I also realized that although I could recognize the local birds, and recognize the local bird calls, aside from the rather forward crows and the screeching seagulls, I really didn't know which call belonged to which bird. I went on a hunt and found a website with pictures and clips of birdsongs, and thus was my curiosity satisfied.

Memory is a funny thing. It is used mostly for finding our car keys and paying bills on time, for the facts we need to bring up quickly to get us through our daily lives.

Yet such things as a fragrance on a spring breeze or even the sound of a bird call, can catapult us instantly into memory's deepest recesses.
Date Added: 04/05/2009

Clive
How true, AJP. I am often struck by the odd things memory chooses to store in vivid detail while apparently losing other moments very quickly. Presumably, there is something about those memories stored for a lifetime that contains the meaning or essence of a period in one's life.

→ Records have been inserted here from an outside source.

-- ==== Sys2Proof/Machine/Ops.lean ====
section
/-! DEFINITION. The operations the meanings share: the access primitives of 20_memory.md R57 to R62, the delivery of an
event (60_exceptions.md R281), and the frame of every instruction, condition test, skip and body
(40_execution_cycle.md R135 to R137). A body answers a state or the fault it raises; a raised fault drops the state, so
it cancels every write of the body (00_scope.md R18, 60_exceptions.md R279). -/

namespace Sys2Proof.Machine

/-! ## Memory access -/

/-- The fault of a data access, if any: alignment first, then range (20_memory.md R56 to R58). -/
def State.accessFault (s : State) (addr : Word) (w : Width) (kind : AccessKind) : Option Fault :=
  if addr.toNat % w.bytes ≠ 0 then some (.alignmentFault addr)
  else if s.memSize < addr.toNat + w.bytes then some (.memoryFault addr w.bytes kind)
  else none

/-- `MemRead(addr, n)`: the unsigned value (20_memory.md R57). -/
def State.memRead (s : State) (addr : Word) (w : Width) : Except Fault Word :=
  match s.accessFault addr w .read with
  | some f => .error f
  | none => .ok (s.mem.readWidth addr.toNat w)

/-- `MemWrite(addr, n, v)` (20_memory.md R58). -/
def State.memWrite (s : State) (addr : Word) (w : Width) (v : Word) : Except Fault State :=
  match s.accessFault addr w .write with
  | some f => .error f
  | none => .ok (s.setMem (s.mem.writeBytes addr.toNat (w.split v)))

/-! ## Stack -/

/-- `Push(v)`: the write at `SP - 4` comes before SP changes (20_memory.md R61). -/
def State.push (s : State) (v : Word) : Except Fault State :=
  match s.memWrite (s.sp - 4#32) .word v with
  | .error f => .error f
  | .ok t => .ok (t.setSp (s.sp - 4#32))

/-- `Pop()`: the popped word and the state with SP raised (20_memory.md R62). -/
def State.pop (s : State) : Except Fault (Word × State) :=
  match s.memRead s.sp .word with
  | .error f => .error f
  | .ok v => .ok (v, s.setSp (s.sp + 4#32))

/-- Pushes registers one after the other; the first push that faults is the fault (47_stack.md R232). -/
def State.pushAll : State → List Reg → Except Fault State
  | s, [] => .ok s
  | s, r :: rest =>
    match s.push (s.reg r) with
    | .error f => .error f
    | .ok t => t.pushAll rest

/-- Pops into registers one after the other; the first pop that faults is the fault (47_stack.md R233). -/
def State.popAll : State → List Reg → Except Fault State
  | s, [] => .ok s
  | s, r :: rest =>
    match s.pop with
    | .error f => .error f
    | .ok (v, t) => (t.setReg r v).popAll rest

/-! ## Results -/

/-- Writes a result and its flags, then advances (43_arithmetic.md R170, 44_logical.md R190, 45_shift.md R200). -/
def State.writeResult (s : State) (d : Reg) (x : Alu) (npc : Word) : State :=
  ((s.setReg d x.value).setFlags x.flags).setPc npc

/-- Writes a register only, then advances (42_data_movement.md, 46_memory_ops.md: no flag is written). -/
def State.writeReg (s : State) (d : Reg) (v : Word) (npc : Word) : State := (s.setReg d v).setPc npc

/-- Writes the flags only, then advances (49_comparison.md). -/
def State.writeFlags (s : State) (f : Flags) (npc : Word) : State := (s.setFlags f).setPc npc

/-! ## Delivering an event

Nothing vectors inside the machine (60_exceptions.md R270): a fault stops the run, and an event completes its
instruction and hands over to the environment. The way back from an event is `State.resume`. -/

/-- `deliver E(info)`: the instruction completes, `pc <- npc`, and the environment receives the event; the machine
changes nothing else (60_exceptions.md R281). -/
def State.deliver (s : State) (e : Event) (npc : Word) : State := (s.setPc npc).setControl (.environment e)

/-- The machine gets control back after the environment's answer, which is counted (60_exceptions.md R281, R293). -/
def State.resume (s : State) : State := s.countAnswer.setControl .machine

/-- The environment ends the run (60_exceptions.md R286, R287; 70_reset_and_hazards.md R316). -/
def State.endRun (s : State) (exitCode : Option Word) : State := s.countAnswer.setControl (.ended exitCode)

/-! ## One instruction -/

/-- An instruction of a layout under its condition (40_execution_cycle.md R135 to R137): a false condition skips,
changing `pc` alone; a true one runs the body, which is given `npc` (R131). -/
def execute (c : Cond) (l : Layout) (s : State) (body : Word → Except Fault State) :
    Host.Outcome State Fault Refusal :=
  let npc := s.pc + BitVec.ofNat 32 l.len
  if condHolds c s.flags then
    match body npc with
    | .ok t => .next t
    | .error f => .fault f
  else .next (s.setPc npc)

end Sys2Proof.Machine
end

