-- ==== Sys2Proof/Machine/System.lean ====
section
/-! DEFINITION. System operations, opcodes 0x00 to 0x04 (41_system.md). -/

namespace Sys2Proof.Machine

/-- HALT (41_system.md R150): sets `halted` and leaves `pc` after it. -/
def execHalt (c : Cond) (s : State) : Host.Outcome State Fault Refusal :=
  execute c .n s fun npc => .ok ((s.setHalted true).setPc npc)

/-- SYSCALL (41_system.md R151): delivers the number in R0 and the arguments in R1 to R5. -/
def execSyscall (c : Cond) (s : State) : Host.Outcome State Fault Refusal :=
  execute c .n s fun npc =>
    .ok (s.deliver (.sysCall (s.reg 0) (s.reg 1) (s.reg 2) (s.reg 3) (s.reg 4) (s.reg 5)) npc)

/-- TRAP (41_system.md R152): delivers its number, zero-extended. -/
def execTrap (c : Cond) (imm : BitVec 8) (s : State) : Host.Outcome State Fault Refusal :=
  execute c .i8 s fun npc => .ok (s.deliver (.trap (immZero8 imm)) npc)

/-- INT (41_system.md R153): delivers its number, zero-extended; nothing is pushed. -/
def execInt (c : Cond) (imm : BitVec 8) (s : State) : Host.Outcome State Fault Refusal :=
  execute c .i8 s fun npc => .ok (s.deliver (.softInt (immZero8 imm)) npc)

/-- IRET (41_system.md R154): delivers `IntReturn()`; nothing is popped. -/
def execIret (c : Cond) (s : State) : Host.Outcome State Fault Refusal :=
  execute c .n s fun npc => .ok (s.deliver .intReturn npc)

end Sys2Proof.Machine
end

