-- ==== Sys2Proof/Certificates/Slice0/Obligations.lean ====
section
/-! DEFINITION. The statements for the provers. Each says what a rule of spec/ says, in terms of exact integers, single
bits and single bytes of memory rather than of the model's own helper functions. A whole next state is written as the
old state with named one-field updates (`setReg`, `setFlags`, `setPc`, …), so whatever is not named is unchanged: that is
the instruction's frame. -/

open Sys2Proof Sys2Proof.Machine

/-! ## Terms the statements share -/

/-- The condition of an instruction holds in a state (40_execution_cycle.md R135). -/
def Sys2Proof.Statements.Holds (c : Cond) (s : State) : Prop := condHolds c s.flags = true

/-- Z and N of a result (40_execution_cycle.md R139). -/
def Sys2Proof.Statements.ZN (r : Word) (f : Flags) : Prop :=
  (f.z = true ↔ r = 0#32) ∧ (f.n = true ↔ r.toInt < 0)

/-- The flags of an instruction that is neither an addition nor a subtraction (40_execution_cycle.md R141). -/
def Sys2Proof.Statements.LogicFlagsOf (r : Word) (f : Flags) : Prop :=
  Statements.ZN r f ∧ f.c = false ∧ f.v = false

/-- The flags of an addition (40_execution_cycle.md R140). -/
def Sys2Proof.Statements.SumFlagsOf (a b : Word) (f : Flags) : Prop :=
  Statements.ZN (a + b) f ∧
  (f.c = true ↔ 2 ^ 32 ≤ a.toNat + b.toNat) ∧
  (f.v = true ↔ a.getLsbD 31 = b.getLsbD 31 ∧ (a + b).getLsbD 31 ≠ a.getLsbD 31) ∧
  (f.v = true ↔ ¬(-2 ^ 31 ≤ a.toInt + b.toInt ∧ a.toInt + b.toInt ≤ 2 ^ 31 - 1))

/-- The flags of a subtraction, and what they say of its operands (40_execution_cycle.md R140). -/
def Sys2Proof.Statements.DifferenceFlagsOf (a b : Word) (f : Flags) : Prop :=
  Statements.ZN (a - b) f ∧
  (f.c = true ↔ a.toNat < b.toNat) ∧
  (f.v = true ↔ a.getLsbD 31 ≠ b.getLsbD 31 ∧ (a - b).getLsbD 31 ≠ a.getLsbD 31) ∧
  (f.v = true ↔ ¬(-2 ^ 31 ≤ a.toInt - b.toInt ∧ a.toInt - b.toInt ≤ 2 ^ 31 - 1)) ∧
  (f.z = true ↔ a = b) ∧
  (f.n ≠ f.v ↔ a.toInt < b.toInt)

/-- A four-byte instruction completes, writing one register and all four flags and nothing else but `pc`. -/
def Sys2Proof.Statements.WritesResult (i : Instr) (s : State) (d : Reg) (r : Word) (P : Flags → Prop) : Prop :=
  ∃ f, P f ∧ exec i s = .next (((s.setReg d r).setFlags f).setPc (s.pc + 4#32))

/-- A four-byte instruction completes, writing all four flags and nothing else but `pc`. -/
def Sys2Proof.Statements.WritesFlags (i : Instr) (s : State) (P : Flags → Prop) : Prop :=
  ∃ f, P f ∧ exec i s = .next ((s.setFlags f).setPc (s.pc + 4#32))

/-- These bytes stand in memory from an address on. -/
def Sys2Proof.Statements.BytesAt (s : State) (a : Word) (bs : List Byte) : Prop :=
  ∀ k (h : k < bs.length),
    (a + BitVec.ofNat 32 k).toNat < s.memSize ∧ s.mem.read (a + BitVec.ofNat 32 k).toNat = bs[k]

/-- Four bytes of memory are a word, the byte at the lowest address most significant (20_memory.md R53). -/
def Sys2Proof.Statements.WordAt (m : Memory) (a : Nat) (v : Word) : Prop :=
  v.toNat = (m.read a).toNat * 2 ^ 24 + (m.read (a + 1)).toNat * 2 ^ 16 + (m.read (a + 2)).toNat * 2 ^ 8 +
    (m.read (a + 3)).toNat
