/-- A read of the slot of an earlier push gives the word pushed, from any later state that still has its four bytes
(20_memory.md R61). -/
theorem State.memRead_of_push {s t u : State} {v : Word} (pushed : s.push v = .ok t) (size : u.memSize = t.memSize)
    (bytes : ∀ k, k < 4 → u.mem.read (t.sp.toNat + k) = t.mem.read (t.sp.toNat + k)) :
    u.memRead t.sp .word = .ok v := by
  obtain ⟨slot, rfl⟩ := (s.push_ok v t).mp pushed
  refine (u.memRead_ok _ .word v).mpr ⟨?_, ?_⟩
  · rw [size]
    exact slot
  · rw [Memory.readWord_congr bytes]
    exact (Memory.readWord_writeWord _ _ v).symm

/-- A push lowers SP by four (20_memory.md R61). -/
theorem State.sp_of_push {s t : State} {v : Word} (pushed : s.push v = .ok t) : t.sp + 4#32 = s.sp := by
  obtain ⟨-, rfl⟩ := (s.push_ok v t).mp pushed
  exact BitVec.sub_add_cancel _ _

/-- Settles O38: R15 still names the slot of ENTER's push, which LEAVE reads back. -/
theorem leaveUndoesEnter : Obligations.LeaveUndoesEnter := by
  intro c c' imm s t u holds next frame size holds' bytes
  obtain ⟨p, pushed, rfl⟩ := map_of_exec holds (exec_enter c imm s) next
  have slot : u.reg 15 = p.sp := by
    rw [frame, State.reg_setPc, State.reg_setSp, State.reg_setReg_same]
  rw [State.reg_setPc, State.reg_setSp, State.reg_setReg_same] at bytes
  have read : u.memRead (u.reg 15) .word = .ok (s.reg 15) := by
    rw [slot]
    exact State.memRead_of_push pushed size bytes
  refine ⟨_, exec_of_map_ok holds' (exec_leave c' u) read, ?_, ?_, fun r hr => ?_⟩
  · rw [State.setPc_sp, State.setReg_sp, State.setSp_sp, slot, State.sp_of_push pushed]
  · rw [State.reg_setPc, State.reg_setReg_same]
  · rw [State.reg_setPc, State.reg_setReg_other _ _ hr, State.reg_setSp]

/-- RET after a push that is still in place goes to the word pushed and restores SP (48_control_flow.md R249). -/
theorem exec_ret_after_push {c' : Cond} {s p u : State} {v : Word} (pushed : s.push v = .ok p) (sp : u.sp = p.sp)
    (size : u.memSize = p.memSize) (holds' : Statements.Holds c' u)
    (bytes : ∀ k, k < 4 → u.mem.read (p.sp.toNat + k) = p.mem.read (p.sp.toNat + k)) :
    exec (.ret c') u = .next ((u.setSp s.sp).setPc v) := by
  obtain ⟨slot, value⟩ := (u.memRead_ok p.sp .word v).mp (State.memRead_of_push pushed size bytes)
  rw [← sp] at slot value
  have popped := exec_of_map_ok holds' (exec_ret c' u) ((u.pop_ok v _).mpr ⟨slot, value, rfl⟩)
  rwa [sp, State.sp_of_push pushed] at popped

/-- Settles O43: each of the three calls is a push of the address behind it and a jump, which touches neither SP nor
memory. -/
theorem returnGoesBehindTheCall : Obligations.ReturnGoesBehindTheCall := by
  rintro c c' i s t u (⟨addr, rfl⟩ | ⟨r, rfl⟩ | ⟨rel, rfl⟩) holds next sp size holds' bytes
  · obtain ⟨p, pushed, rfl⟩ := map_of_exec holds (exec_call c addr s) next
    exact exec_ret_after_push pushed sp size holds' bytes
  · obtain ⟨p, pushed, rfl⟩ := map_of_exec holds (exec_calli c r s) next
    exact exec_ret_after_push pushed sp size holds' bytes
  · obtain ⟨p, pushed, rfl⟩ := map_of_exec holds (exec_bsr c rel s) next
    exact exec_ret_after_push pushed sp size holds' bytes

end Sys2Proof.Machine

/-! PROOFS. PUSHM and POPM: the registers of a mask in their order, the slots they take, and their faults
(47_stack.md R232, R233). -/

namespace Sys2Proof.Machine

open Statements (SlotOk WordAt pushSlot popSlot DownFrom UpFrom)

/-! ## The registers of a mask -/

/-- A falling list of the mask's registers is the one PUSHM takes (47_stack.md R232). -/
theorem eq_maskDown {mask : BitVec 16} {l : List Reg} (h : DownFrom mask l) : l = maskDown mask := by
  obtain ⟨falling, members⟩ := h
  exact falling.eq_of_mem_iff (pairwise_maskDown mask) fun r => (members r).trans (mem_maskDown mask r).symm

/-- A rising list of the mask's registers is the one POPM takes (47_stack.md R233). -/
theorem eq_maskUp {mask : BitVec 16} {l : List Reg} (h : UpFrom mask l) : l = maskUp mask := by
  obtain ⟨rising, members⟩ := h
  exact rising.eq_of_mem_iff (pairwise_maskUp mask) fun r => (members r).trans (mem_maskUp mask r).symm

/-- POPM takes the registers that PUSHM takes, in the other order (47_stack.md R233). -/
theorem reverse_maskDown (mask : BitVec 16) : (maskDown mask).reverse = maskUp mask :=
  eq_maskUp ⟨List.pairwise_reverse.mpr (pairwise_maskDown mask), fun r => by rw [List.mem_reverse, mem_maskDown]⟩

theorem nodup_maskDown (mask : BitVec 16) : (maskDown mask).Nodup := (pairwise_maskDown mask).imp ne_of_gt

theorem nodup_maskUp (mask : BitVec 16) : (maskUp mask).Nodup := (pairwise_maskUp mask).imp ne_of_lt

/-- A mask selects at most sixteen registers. -/
theorem length_maskDown_le (mask : BitVec 16) : (maskDown mask).length ≤ 16 := by
  simpa using (nodup_maskDown mask).length_le_card

/-! ## The slots -/

/-- The slots below a pushed word are the later slots of the state before the push. -/
theorem pushSlot_after_push {s t : State} (h : t.sp = s.sp - 4#32) (j : Nat) : pushSlot t j = pushSlot s (j + 1) := by
  rw [pushSlot, pushSlot, h, sub_sub, show 4 * (j + 1 + 1) = 4 + 4 * (j + 1) by omega, BitVec.ofNat_add]

/-- The slots above a popped word are the later slots of the state before the pop. -/
theorem popSlot_after_pop {s t : State} (h : t.sp = s.sp + 4#32) (j : Nat) : popSlot t j = popSlot s (j + 1) := by
  rw [popSlot, popSlot, h, add_assoc, show 4 * (j + 1) = 4 + 4 * j by omega, BitVec.ofNat_add]

theorem popSlot_zero (s : State) : popSlot s 0 = s.sp := BitVec.add_zero _

/-- Two good slots of one PUSHM have no byte in common. -/
theorem pushSlot_disjoint {s : State} {i j : Nat} (hi : SlotOk s (pushSlot s i)) (hj : SlotOk s (pushSlot s j))
    (less : i < j) (small : 4 * (j + 1) ≤ 2 ^ 32) :
    (pushSlot s i).toNat + 4 ≤ (pushSlot s j).toNat ∨ (pushSlot s j).toNat + 4 ≤ (pushSlot s i).toNat := by
  obtain ⟨alignedI, -⟩ := hi
  obtain ⟨alignedJ, -⟩ := hj
  have distinct : (pushSlot s i).toNat ≠ (pushSlot s j).toNat := by
    simp only [pushSlot, BitVec.toNat_sub, BitVec.toNat_ofNat]
    omega
  omega

/-- Four bytes are a word exactly when reading them as one gives it. -/
theorem wordAt_iff (m : Memory) (a : Nat) (v : Word) : WordAt m a v ↔ m.readWidth a .word = v := by
  rw [WordAt, ← Memory.readWord_toNat, ← BitVec.toNat_inj, eq_comm]

/-! ## Pushing a list of registers -/

/-- When a list of pushes answers: when the first push does, and the others after it. -/
theorem State.pushAll_cons_ok {s t : State} {r : Reg} {rest : List Reg} :
    s.pushAll (r :: rest) = .ok t ↔ ∃ u, s.push (s.reg r) = .ok u ∧ u.pushAll rest = .ok t := by
  rw [State.pushAll]
  cases s.push (s.reg r) <;> simp

/-- When a list of pushes faults: when the first push does, or the others after it. -/
theorem State.pushAll_cons_error {s : State} {r : Reg} {rest : List Reg} {f : Fault} :
    s.pushAll (r :: rest) = .error f ↔
      s.push (s.reg r) = .error f ∨ ∃ u, s.push (s.reg r) = .ok u ∧ u.pushAll rest = .error f := by
  rw [State.pushAll]
  cases s.push (s.reg r) <;> simp

/-- Pushes into good slots store the registers, each in its slot, and nothing outside the slots (47_stack.md R232). -/
theorem State.pushAll_of_slots {s : State} {l : List Reg} (small : 4 * l.length ≤ 2 ^ 32)
    (slots : ∀ j, j < l.length → SlotOk s (pushSlot s j)) :
    ∃ m, s.pushAll l = .ok ((s.setMem m).setSp (s.sp - BitVec.ofNat 32 (4 * l.length))) ∧
      (∀ j (h : j < l.length), WordAt m (pushSlot s j).toNat (s.reg l[j])) ∧
      ∀ q, (∀ j, j < l.length → q < (pushSlot s j).toNat ∨ (pushSlot s j).toNat + 4 ≤ q) →
        m.read q = s.mem.read q := by
  induction l generalizing s with
  | nil =>
    refine ⟨s.mem, ?_, by simp, fun _ _ => rfl⟩
    have sp : s.sp - BitVec.ofNat 32 (4 * ([] : List Reg).length) = s.sp := sub_zero _
    rw [sp, State.pushAll]
    rfl
  | cons r rest ih =>
    simp only [List.length_cons] at small slots ⊢
    have slot0 : SlotOk s (s.sp - 4#32) := slots 0 (by omega)
    obtain ⟨u, pushed⟩ : ∃ u, s.push (s.reg r) = .ok u := ⟨_, (s.push_ok _ _).mpr ⟨slot0, rfl⟩⟩
    obtain ⟨-, after⟩ := (s.push_ok _ _).mp pushed
    have sp : u.sp = s.sp - 4#32 := by rw [after]; rfl
    have size : u.memSize = s.memSize := by rw [after]; rfl
    have reg (q : Reg) : u.reg q = s.reg q := by rw [after]; rfl
    have mem : u.mem = s.mem.writeBytes (pushSlot s 0).toNat (Width.word.split (s.reg r)) := by rw [after]; rfl
    obtain ⟨m, run, words, frame⟩ := ih (s := u) (by omega) fun j hj => by
      rw [pushSlot_after_push sp, SlotOk, size]
      exact slots (j + 1) (by omega)
    simp only [pushSlot_after_push sp, reg] at words frame
    refine ⟨m, ?_, fun j hj => ?_, fun q outside => ?_⟩
    · refine State.pushAll_cons_ok.mpr ⟨u, pushed, ?_⟩
      rw [run, sp, sub_sub, Nat.mul_add, Nat.mul_one, Nat.add_comm, BitVec.ofNat_add, after]
      rfl
    · cases j with
      | zero =>
        rw [wordAt_iff, List.getElem_cons_zero,
          ← Memory.readWord_writeWord s.mem (pushSlot s 0).toNat (s.reg r), ← mem]
        refine Memory.readWord_congr fun k hk => frame _ fun i hi => ?_
        have := pushSlot_disjoint (slots 0 (by omega)) (slots (i + 1) (by omega)) (by omega) (by omega)
        omega
      | succ j => exact words j (by omega)
    · rw [frame q fun j hj => outside (j + 1) (by omega), mem]
      exact Memory.read_writeWidth_other _ _ .word _ (outside 0 (by omega))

Your mention of smells reminds me too of how evocative a remembered scent can be, even more so than a visual image or sound. Strange that our weakest sense should be so powerful in hindsight.
Date Added: 04/05/2009

JCP
I work in a 9-storey office block in Cape Town, and oddly enough, red-eyed doves are a scourge. The building has external walkways for the window cleaners, and the doves live and nest on the walkways, spreading nests, muck, bird-droppings and corpses all over the outside of the building.
Date Added: 07/05/2009

Clive
Always a problem with doves and pigeons, I guess. They seem to like our buildings and "decorate" them in their chosen style. ;)
Date Added: 07/05/2009

Fractal
D'oh! Not only do you get all misty-eyed at sounds, you then have to mention smell! - One thing at a time pleease. Nicely told. It conjours the mind to blend two senses together but, I think I can, in fact I can make it three. - Taste, sound and smell. My Gran (Bless her) had a giant frying pan. Some might call it a skillet but no matter, the item did a sterling job every sunday morning, for this was bacon sandwich time. Superstition was integral to Gran. Not as a serious thing but inasmuch that she would have a 'saying' for just about every occasion. - "Black as Newgates knocker" being her particular favourite; To be used whenever the skies darkened and rain threatened. - Anyway, she loved to hear the birds singing in the trees. Each song was told to me, I learned them all. She would soak bread and feed the local flocks to keep them as happy as she could. She liked her walks too, but that is a different story... I have a vivid memory of (bringing me back to your point), one sunday morning; The smell of bacon sizzling in my nostrils, the taste of that same bacon as she handed me a small piece that was as hot as hot and.., sorry - when this day she suddenly left the pan and ran out into the garden calling for me come and listen - and there was the sound of the spring; The cuckoo. The memory endures simply because it was almost a regular feature of springtime for those years. Spring would arrive and listening for that first call was just something we did. I haven't heard a cuckoo now for 20 years or more. But now and again on TV or radio and indeed the internet, one comes across these things and for me it is always the same, when I hear it, I always have this desire for a bacon butty.